Showing posts with label Things that just plain make you say "WTF?". Show all posts
Showing posts with label Things that just plain make you say "WTF?". Show all posts

Friday, March 16, 2012

Interesting conversation while doing the urinals in BWs

Stepped in front of a guy accidently, while in the bathroom at BWs. He said go ahead when he saw my chief t-shirt. Noticed he had an Illini hat on. He said his brother played OL for the illini and a lot of the players liked Zook. Asked him about the Beckman hire. Said a lot of the players are confused about the situation. Apologized about stepping in front of him. Nice kid.

Tuesday, July 12, 2011

thank you Orange roughy....

You just totally embarrassed me on another board, but thats ok. I guess if that makes you feel any better then sobeit. if you thought i did the same thing, then i guess you got me back. Now, you have made it impossible for myself to have any credibility, but thats ok because it makes you feel better. Why dont you go ahead and embarrass me on the scout board while you are at it? Might as well try to destroy me in every way possible. You win because you have the power of your own blog. I guess some people have to read it and listen.

you dont want to know what "being owned" is trust me you better make that last word you ever say to me you got me???

Him saying that i was "being owned" was the wrong thing to say to me right now.
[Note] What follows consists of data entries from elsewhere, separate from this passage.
-- ==== Sys2Proof/Tests/Slice0.lean ====
section
/-! SUPPORT. The model's own tests. Expected results are the vectors of spec/95_test_vectors.md (named E, L, M, C, D, S, J as there) or the encodings of spec/30_encoding.md R64, written out by hand. Then a witness for the hypotheses of each statement of Certificates/Slice0/Obligations.lean, at the boundary values of its clauses. -/

namespace Sys2Proof.Tests

open Sys2Proof.Machine

/-! ### Helpers -/

/-- A running state with the given registers, PC, flag and memory, and no output. -/
def st (x : Vector Byte 8) (pc : Nat) (fl : Bit) (mem : Memory) : State :=
  { x := x, pc := pc, flE := fl, mem := mem, status := .running, out := [] }

/-- r0..r7 with SP = 0xF4. -/
def regs (r0 r1 r2 r3 : Byte) : Vector Byte 8 := #v[r0, r1, r2, r3, 0#8, 0#8, 0#8, 0xF4#8]

/-- r0 and SP, the other registers 0. -/
def regsSp (r0 sp : Byte) : Vector Byte 8 := #v[r0, 0#8, 0#8, 0#8, 0#8, 0#8, 0#8, sp]

/-- What `f` reads in the next state, if there is one. -/
def after {α : Type} (r : Result) (f : State → α) : Option α :=
  match r with
  | .next t => some (f t)
  | .fault _ => none
  | .refused _ => none

/-- The reset state with three bytes at 0. -/
def booted (b0 b1 b2 : Byte) : State := { State.reset with mem := State.reset.mem.writeBytes 0 [b0, b1, b2] }

/-! ### WellFormed: an ill-formed term for each check -/

theorem test_wf_refuses_register_a : Instr.wf (.ldi 8#8 5#8) = false := by decide
theorem test_wf_refuses_register_b : Instr.wf (.mul 0#8 200#8) = false := by decide
theorem test_wf_accepts_every_immediate : Instr.wf (.ldi 7#8 255#8) = true := by decide

/-! ### Decoding: one word of every constructor, bit by bit from R64 -/

theorem test_decode_ldi : decodeWindow 0b10000010#8 0b00000000#8 0b00001000#8 = .ok (.ldi 0#8 8#8) := by decide
theorem test_decode_prn : decodeWindow 0b01000111#8 0b00000101#8 0b11111111#8 = .ok (.prn 5#8) := by decide
theorem test_decode_mul : decodeWindow 0b10100010#8 0b00000000#8 0b00000001#8 = .ok (.mul 0#8 1#8) := by decide
theorem test_decode_push : decodeWindow 0b01000101#8 0b00000111#8 0b00000000#8 = .ok (.push 7#8) := by decide
theorem test_decode_pop : decodeWindow 0b01000110#8 0b00000001#8 0b00000000#8 = .ok (.pop 1#8) := by decide
theorem test_decode_cmp : decodeWindow 0b10100111#8 0b00000011#8 0b00000100#8 = .ok (.cmp 3#8 4#8) := by decide
theorem test_decode_jmp : decodeWindow 0b01010100#8 0b00000011#8 0b00000000#8 = .ok (.jmp 3#8) := by decide
theorem test_decode_jeq : decodeWindow 0b01010101#8 0b00000010#8 0b00000000#8 = .ok (.jeq 2#8) := by decide
theorem test_decode_jne : decodeWindow 0b01010110#8 0b00000011#8 0b00000000#8 = .ok (.jne 3#8) := by decide
theorem test_decode_pra : decodeWindow 0b01001000#8 0b00000010#8 0b00000000#8 = .ok (.pra 2#8) := by decide
theorem test_decode_hlt : decodeWindow 0b00000001#8 0b11111111#8 0b11111111#8 = .ok .hlt := by decide
theorem test_decode_add_is_unknown :
    decodeWindow 0b10100000#8 0b00000000#8 0b00000001#8 = .error (.unknownOpcode 0xA0#8) := by decide
theorem test_decode_truncated : decode [0b10000010#8, 0b00000000#8] = .error .truncated := by decide
theorem test_decode_table_word : decodeTableWord 16 0b00000101_01000111 = some (.prn 5#8) := by decide

/-! ### The loop and dispatch -/

/-- L1 -/
theorem test_hlt : after (step (st (regs 0 0 0 0) 11 0 [(11, 1#8)])) (fun t => (t.status, t.pc)) = some (.halted, 11) := by decide
/-- L3: the fetch comes before the opcode is looked at -/
theorem test_hlt_at_254 : after (step (st (regs 0 0 0 0) 254 0 [(254, 1#8)])) State.status =
    some (.faulted .addressOutOfRange { pc := 254, value := 256 }) := by decide
/-- L5 -/
theorem test_fetch_at_256 : after (step (st (regs 0 0 0 0) 256 0 [])) State.status =
    some (.faulted .addressOutOfRange { pc := 256, value := 256 }) := by decide
/-- L6 -/
theorem test_unknown_255 : after (step (booted 0xFF#8 0#8 0#8)) State.status =
    some (.faulted .unknownOpcode { pc := 0, value := 255 }) := by decide
/-- L7: empty memory -/
theorem test_unknown_0 : after (step State.reset) State.status = some (.faulted .unknownOpcode { pc := 0, value := 0 }) := by decide
/-- L10 -/
theorem test_ldi_at_253 : after (step (st (regs 9 0 0 0) 253 0 [(253, 0x82#8), (255, 5#8)])) (fun t => (t.getReg 0, t.pc)) =
    some (5#8, 256) := by decide
theorem test_no_step_from_halted : step { State.reset with status := .halted } = .fault .noStepFromHalted := rfl

/-! ### The instructions -/

/-- D3 -/
theorem test_ldi_sp : after (step (booted 0x82#8 7#8 0x10#8)) (fun t => (t.sp, t.pc)) = some (16#8, 3) := by decide
/-- D5 -/
theorem test_ldi_bad_register : after (step (booted 0x82#8 0xFF#8 5#8)) (fun t => (t.status, t.pc)) =
    some (.faulted .registerIndexOutOfRange { pc := 0, value := 255 }, 0) := by decide
/-- D7 -/
theorem test_prn : after (exec (.prn 0#8) (st (regs 255 0 0 0) 0 0 [])) (fun t => (t.out, t.pc)) = some ([.outDec 255#8], 2) := by decide
/-- L11 -/
theorem test_prn_bad_register : after (step (booted 0x47#8 9#8 0#8)) State.status =
    some (.faulted .registerIndexOutOfRange { pc := 0, value := 9 }) := by decide
/-- D8 -/
theorem test_pra : after (exec (.pra 2#8) (st (regs 0 0 65 0) 0 0 [])) (fun t => (t.out, t.pc)) = some ([.outChar 65#8], 2) := by decide
/-- M4 -/
theorem test_mul_wraps : after (exec (.mul 0#8 1#8) (st (regs 255 255 0 0) 0 0 [])) (fun t => (t.getReg 0, t.getReg 1, t.pc)) =
    some (1#8, 255#8, 3) := by decide
/-- M12: A is checked before B -/
theorem test_mul_checks_a_first : after (exec (.mul 9#8 10#8) (st (regs 0 0 0 0) 0 0 [])) State.status =
    some (.faulted .registerIndexOutOfRange { pc := 0, value := 9 }) := by decide
/-- C1 -/
theorem test_cmp_equal : after (exec (.cmp 0#8 1#8) (st (regs 5 5 0 0) 0 0 [])) (fun t => (t.flE, t.pc)) = some (1#1, 3) := by decide
/-- C3: never cleared -/
theorem test_cmp_sticky : after (exec (.cmp 0#8 1#8) (st (regs 5 6 0 0) 0 1 [])) State.flE = some 1#1 := by decide
/-- S1 -/
theorem test_push : after (exec (.push 0#8) (st (regs 42 0 0 0) 0 0 [])) (fun t => (t.sp, t.mem, t.pc)) =
    some (0xF3#8, [(0xF3, 42#8)], 2) := by decide
/-- S4 -/
theorem test_push_sp : after (exec (.push 7#8) (st (regs 0 0 0 0) 0 0 [])) (fun t => (t.sp, t.mem)) =
    some (0xF3#8, [(0xF3, 0xF3#8)]) := by decide
/-- S8 -/
theorem test_pop : after (exec (.pop 1#8) (st (regsSp 0 254) 0 0 [(254, 7#8)])) (fun t => (t.getReg 1, t.sp, t.mem, t.pc)) =
    some (7#8, 255#8, [(254, 7#8)], 2) := by decide
/-- S10 -/
theorem test_pop_sp : after (exec (.pop 7#8) (st (regsSp 0 0xF3) 0 0 [(0xF3, 0xF0#8)])) State.sp = some 0xF1#8 := by decide
/-- J2 -/
theorem test_jmp : after (exec (.jmp 3#8) (st (regs 0 0 0 254) 20 0 [])) State.pc = some 254 := by decide
/-- J4 -/
theorem test_jeq_taken : after (exec (.jeq 2#8) (st (regs 0 0 40 0) 30 1 [])) State.pc = some 40 := by decide
/-- J6: checked though not taken -/
theorem test_jeq_bad_register : after (exec (.jeq 9#8) (st (regs 0 0 0 0) 0 0 [])) State.status =
    some (.faulted .registerIndexOutOfRange { pc := 0, value := 9 }) := by decide
/-- J7 -/
theorem test_jne_taken : after (exec (.jne 3#8) (st (regs 0 0 0 12) 18 0 [])) State.pc = some 12 := by decide
/-- J8 -/
theorem test_jne_not_taken : after (exec (.jne 3#8) (st (regs 0 0 0 12) 18 1 [])) State.pc = some 20 := by decide

/-! ### Memory, host interface, assembler -/

theorem test_write_zero_removes_the_cell : Memory.write [(3, 7#8), (9, 1#8)] 3 0#8 = [(9, 1#8)] := by decide
theorem test_write_keeps_order : Memory.write [(3, 7#8), (9, 1#8)] 5 2#8 = [(3, 7#8), (5, 2#8), (9, 1#8)] := by decide
theorem test_load_refuses_257 (b : Byte) : load (List.replicate 257 b) State.reset = .refused (.imageTooLong 257) := by
  rw [load, if_pos (by rw [List.length_replicate]; decide), List.length_replicate]
theorem test_snapshot_absent_cells : (snapshot (st (regs 0 0 0 0) 255 0 [])).cell1 = none := by decide
theorem test_fetch_word_runs : after (step (State.reset.withFetchWord 24 0b00001000_00000000_10000010)) (fun t => (t.getReg 0, t.pc)) =
    some (8#8, 3) := by decide
theorem test_assemble_hex_and_blanks : parseAsm "LDI SP , 0x1F".toList = some (.ldi 7#8 31#8) := by decide
theorem test_assemble_binary : parseAsm "LDI r3,0b101".toList = some (.ldi 3#8 5#8) := by decide
theorem test_assemble_no_register_8 : parseAsm "PRN r8".toList = none := by decide

/-! ### Witnesses: a concrete state and operands for the hypotheses of each statement and each of its clauses -/

/-- The register clauses of LdiLoadsImmediate, PrnEmitsDecimalEvent, PraEmitsCharacterEvent, JmpReplacesPc,
LoadThenPrintShowsTheValue: both sides of the boundary. -/
theorem witness_register_clauses : (7#8 : Byte).toNat < 8 ∧ 8 ≤ (8#8 : Byte).toNat ∧ 8 ≤ (255#8 : Byte).toNat := by decide

theorem witness_mul_cmp_clauses :
    ((7#8 : Byte).toNat < 8 ∧ (0#8 : Byte).toNat < 8) ∧ 8 ≤ (8#8 : Byte).toNat ∧ ((7#8 : Byte).toNat < 8 ∧ 8 ≤ (8#8 : Byte).toNat) ∧
    (regs 5 5 6 0)[0] = (regs 5 5 6 0)[1] ∧ (regs 5 5 6 0)[0] ≠ (regs 5 5 6 0)[2] := by decide

/-- PushDecrementsThenStores: SP of 1, 255 and 0. -/
theorem witness_push_clauses :
    (regsSp 0 1)[7].toNat ≠ 0 ∧ (regsSp 0 255)[7].toNat ≠ 0 ∧ (regsSp 0 0)[7].toNat = 0 ∧ 8 ≤ (8#8 : Byte).toNat := by decide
It's one thing to say i got you back for what you said, but to take it a step forward and saying you are "owning" me, thats throwing the first punch and all you did is piss me off even more.

Monday, June 27, 2011

How the eff is Ambien even legal?

Took some to sleep last night, and apparently scared the crap out of the wife. Called her down to the basement to tell her that the light was crawling the walls and I was scared because I didnt know if it was going to take me to sleep or to hell. Then, I proceeded to [front] grope her while staring at the DVR light. How is a drug that does that approved by the FDA?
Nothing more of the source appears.